-- ==== Sys2Proof/Machine/LoadStore.lean ====
section
/-! DEFINITION. LDA, LDX, LDY, STA, STX, STY (spec R320 to R325). -/

namespace Sys2Proof.Machine

/-- R320. -/
def ldaEffect (m : Byte) (s : State) : State := (s.setA m).setNZ m

/-- R321. -/
def ldxEffect (m : Byte) (s : State) : State := (s.setX m).setNZ m

/-- R322. -/
def ldyEffect (m : Byte) (s : State) : State := (s.setY m).setNZ m

/-! ### The meanings, one for each opcode (R115) -/

/-- 0xA9, LDA immediate (R320). -/
def execLdaImm (nn : Byte) (s : State) : Outcome :=
  readForm 2 ldaEffect (.imm nn) s

/-- 0xA5, LDA zero page (R320). -/
def execLdaZp (zz : Byte) (s : State) : Outcome :=
  readForm 3 ldaEffect (.mem (.zp zz)) s

/-- 0xB5, LDA zero page + X (R320). -/
def execLdaZpx (zz : Byte) (s : State) : Outcome :=
  readForm 4 ldaEffect (.mem (.zpx zz)) s

/-- 0xAD, LDA absolute (R320). -/
def execLdaAbs (addr : Word) (s : State) : Outcome :=
  readForm 4 ldaEffect (.mem (.abs addr)) s

/-- 0xBD, LDA absolute + X (R320). -/
def execLdaAbx (addr : Word) (s : State) : Outcome :=
  readForm 4 ldaEffect (.mem (.abx addr)) s

/-- 0xB9, LDA absolute + Y (R320). -/
def execLdaAby (addr : Word) (s : State) : Outcome :=
  readForm 4 ldaEffect (.mem (.aby addr)) s

/-- 0xA1, LDA (zp,X) (R320). -/
def execLdaIzx (zz : Byte) (s : State) : Outcome :=
  readForm 6 ldaEffect (.mem (.izx zz)) s

/-- 0xB1, LDA (zp),Y (R320). -/
def execLdaIzy (zz : Byte) (s : State) : Outcome :=
  readForm 5 ldaEffect (.mem (.izy zz)) s

/-- 0xA2, LDX immediate (R321). -/
def execLdxImm (nn : Byte) (s : State) : Outcome :=
  readForm 2 ldxEffect (.imm nn) s

/-- 0xA6, LDX zero page (R321). -/
def execLdxZp (zz : Byte) (s : State) : Outcome :=
  readForm 3 ldxEffect (.mem (.zp zz)) s

/-- 0xB6, LDX zero page + Y (R321). -/
def execLdxZpy (zz : Byte) (s : State) : Outcome :=
  readForm 4 ldxEffect (.mem (.zpy zz)) s

/-- 0xAE, LDX absolute (R321). -/
def execLdxAbs (addr : Word) (s : State) : Outcome :=
  readForm 4 ldxEffect (.mem (.abs addr)) s

/-- 0xBE, LDX absolute + Y (R321). -/
def execLdxAby (addr : Word) (s : State) : Outcome :=
  readForm 4 ldxEffect (.mem (.aby addr)) s

/-- 0xA0, LDY immediate (R322). -/
def execLdyImm (nn : Byte) (s : State) : Outcome :=
  readForm 2 ldyEffect (.imm nn) s

/-- 0xA4, LDY zero page (R322). -/
def execLdyZp (zz : Byte) (s : State) : Outcome :=
  readForm 3 ldyEffect (.mem (.zp zz)) s

/-- 0xB4, LDY zero page + X (R322). -/
def execLdyZpx (zz : Byte) (s : State) : Outcome :=
  readForm 4 ldyEffect (.mem (.zpx zz)) s

/-- 0xAC, LDY absolute (R322). -/
def execLdyAbs (addr : Word) (s : State) : Outcome :=
  readForm 4 ldyEffect (.mem (.abs addr)) s

/-- 0xBC, LDY absolute + X (R322). -/
def execLdyAbx (addr : Word) (s : State) : Outcome :=
  readForm 4 ldyEffect (.mem (.abx addr)) s

/-- 0x85, STA zero page (R323). -/
def execStaZp (zz : Byte) (s : State) : Outcome :=
  storeForm 3 .fixed State.a (.zp zz) s

/-- 0x95, STA zero page + X (R323). -/
def execStaZpx (zz : Byte) (s : State) : Outcome :=
  storeForm 4 .fixed State.a (.zpx zz) s

/-- 0x8D, STA absolute (R323). -/
def execStaAbs (addr : Word) (s : State) : Outcome :=
  storeForm 4 .fixed State.a (.abs addr) s

/-- 0x9D, STA absolute + X (R323). -/
def execStaAbx (addr : Word) (s : State) : Outcome :=
  storeForm 5 .indexed State.a (.abx addr) s

/-- 0x99, STA absolute + Y (R323). -/
def execStaAby (addr : Word) (s : State) : Outcome :=
  storeForm 5 .indexed State.a (.aby addr) s

/-- 0x81, STA (zp,X) (R323). -/
def execStaIzx (zz : Byte) (s : State) : Outcome :=
  storeForm 6 .fixed State.a (.izx zz) s

/-- 0x91, STA (zp),Y (R323). -/
def execStaIzy (zz : Byte) (s : State) : Outcome :=
  storeForm 6 .indexed State.a (.izy zz) s

/-- 0x86, STX zero page (R324). -/
def execStxZp (zz : Byte) (s : State) : Outcome :=
  storeForm 3 .fixed State.x (.zp zz) s

/-- 0x96, STX zero page + Y (R324). -/
def execStxZpy (zz : Byte) (s : State) : Outcome :=
  storeForm 4 .fixed State.x (.zpy zz) s

/-- 0x8E, STX absolute (R324). -/
def execStxAbs (addr : Word) (s : State) : Outcome :=
  storeForm 4 .fixed State.x (.abs addr) s

/-- 0x84, STY zero page (R325). -/
def execStyZp (zz : Byte) (s : State) : Outcome :=
  storeForm 3 .fixed State.y (.zp zz) s

/-- 0x94, STY zero page + X (R325). -/
def execStyZpx (zz : Byte) (s : State) : Outcome :=
  storeForm 4 .fixed State.y (.zpx zz) s

/-- 0x8C, STY absolute (R325). -/
def execStyAbs (addr : Word) (s : State) : Outcome :=
  storeForm 4 .fixed State.y (.abs addr) s

end Sys2Proof.Machine
end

==========

Repeat the data in full. Nothing may be dropped or altered.

_EXERCISE ANSWER:_
-- ==== Sys2Proof/Machine/LoadStore.lean ====
section
/-! DEFINITION. LDA, LDX, LDY, STA, STX, STY (spec R320 to R325). -/

namespace Sys2Proof.Machine

/-- R320. -/
def ldaEffect (m : Byte) (s : State) : State := (s.setA m).setNZ m

/-- R321. -/
def ldxEffect (m : Byte) (s : State) : State := (s.setX m).setNZ m

/-- R322. -/
def ldyEffect (m : Byte) (s : State) : State := (s.setY m).setNZ m

/-! ### The meanings, one for each opcode (R115) -/

/-- 0xA9, LDA immediate (R320). -/
def execLdaImm (nn : Byte) (s : State) : Outcome :=
  readForm 2 ldaEffect (.imm nn) s

/-- 0xA5, LDA zero page (R320). -/
def execLdaZp (zz : Byte) (s : State) : Outcome :=
  readForm 3 ldaEffect (.mem (.zp zz)) s

/-- 0xB5, LDA zero page + X (R320). -/
def execLdaZpx (zz : Byte) (s : State) : Outcome :=
  readForm 4 ldaEffect (.mem (.zpx zz)) s

/-- 0xAD, LDA absolute (R320). -/
def execLdaAbs (addr : Word) (s : State) : Outcome :=
  readForm 4 ldaEffect (.mem (.abs addr)) s

/-- 0xBD, LDA absolute + X (R320). -/
def execLdaAbx (addr : Word) (s : State) : Outcome :=
  readForm 4 ldaEffect (.mem (.abx addr)) s

/-- 0xB9, LDA absolute + Y (R320). -/
def execLdaAby (addr : Word) (s : State) : Outcome :=
  readForm 4 ldaEffect (.mem (.aby addr)) s

/-- 0xA1, LDA (zp,X) (R320). -/
def execLdaIzx (zz : Byte) (s : State) : Outcome :=
  readForm 6 ldaEffect (.mem (.izx zz)) s

/-- 0xB1, LDA (zp),Y (R320). -/
def execLdaIzy (zz : Byte) (s : State) : Outcome :=
  readForm 5 ldaEffect (.mem (.izy zz)) s

/-- 0xA2, LDX immediate (R321). -/
def execLdxImm (nn : Byte) (s : State) : Outcome :=
  readForm 2 ldxEffect (.imm nn) s

/-- 0xA6, LDX zero page (R321). -/
def execLdxZp (zz : Byte) (s : State) : Outcome :=
  readForm 3 ldxEffect (.mem (.zp zz)) s

/-- 0xB6, LDX zero page + Y (R321). -/
def execLdxZpy (zz : Byte) (s : State) : Outcome :=
  readForm 4 ldxEffect (.mem (.zpy zz)) s

/-- 0xAE, LDX absolute (R321). -/
def execLdxAbs (addr : Word) (s : State) : Outcome :=
  readForm 4 ldxEffect (.mem (.abs addr)) s

/-- 0xBE, LDX absolute + Y (R321). -/
def execLdxAby (addr : Word) (s : State) : Outcome :=
  readForm 4 ldxEffect (.mem (.aby addr)) s

/-- 0xA0, LDY immediate (R322). -/
def execLdyImm (nn : Byte) (s : State) : Outcome :=
  readForm 2 ldyEffect (.imm nn) s

/-- 0xA4, LDY zero page (R322). -/
def execLdyZp (zz : Byte) (s : State) : Outcome :=
  readForm 3 ldyEffect (.mem (.zp zz)) s

/-- 0xB4, LDY zero page + X (R322). -/
def execLdyZpx (zz : Byte) (s : State) : Outcome :=
  readForm 4 ldyEffect (.mem (.zpx zz)) s

/-- 0xAC, LDY absolute (R322). -/
def execLdyAbs (addr : Word) (s : State) : Outcome :=
  readForm 4 ldyEffect (.mem (.abs addr)) s

/-- 0xBC, LDY absolute + X (R322). -/
def execLdyAbx (addr : Word) (s : State) : Outcome :=
  readForm 4 ldyEffect (.mem (.abx addr)) s

/-- 0x85, STA zero page (R323). -/
def execStaZp (zz : Byte) (s : State) : Outcome :=
  storeForm 3 .fixed State.a (.zp zz) s

/-- 0x95, STA zero page + X (R323). -/
def execStaZpx (zz : Byte) (s : State) : Outcome :=
  storeForm 4 .fixed State.a (.zpx zz) s

/-- 0x8D, STA absolute (R323). -/
def execStaAbs (addr : Word) (s : State) : Outcome :=
  storeForm 4 .fixed State.a (.abs addr) s

/-- 0x9D, STA absolute + X (R323). -/
def execStaAbx (addr : Word) (s : State) : Outcome :=
  storeForm 5 .indexed State.a (.abx addr) s

/-- 0x99, STA absolute + Y (R323). -/
def execStaAby (addr : Word) (s : State) : Outcome :=
  storeForm 5 .indexed State.a (.aby addr) s

/-- 0x81, STA (zp,X) (R323). -/
def execStaIzx (zz : Byte) (s : State) : Outcome :=
  storeForm 6 .fixed State.a (.izx zz) s

/-- 0x91, STA (zp),Y (R323). -/
def execStaIzy (zz : Byte) (s : State) : Outcome :=
  storeForm 6 .indexed State.a (.izy zz) s

/-- 0x86, STX zero page (R324). -/
def execStxZp (zz : Byte) (s : State) : Outcome :=
  storeForm 3 .fixed State.x (.zp zz) s

/-- 0x96, STX zero page + Y (R324). -/
def execStxZpy (zz : Byte) (s : State) : Outcome :=
  storeForm 4 .fixed State.x (.zpy zz) s

/-- 0x8E, STX absolute (R324). -/
def execStxAbs (addr : Word) (s : State) : Outcome :=
  storeForm 4 .fixed State.x (.abs addr) s

/-- 0x84, STY zero page (R325). -/
def execStyZp (zz : Byte) (s : State) : Outcome :=
  storeForm 3 .fixed State.y (.zp zz) s

/-- 0x94, STY zero page + X (R325). -/
def execStyZpx (zz : Byte) (s : State) : Outcome :=
  storeForm 4 .fixed State.y (.zpx zz) s

/-- 0x8C, STY absolute (R325). -/
def execStyAbs (addr : Word) (s : State) : Outcome :=
  storeForm 4 .fixed State.y (.abs addr) s

end Sys2Proof.Machine
end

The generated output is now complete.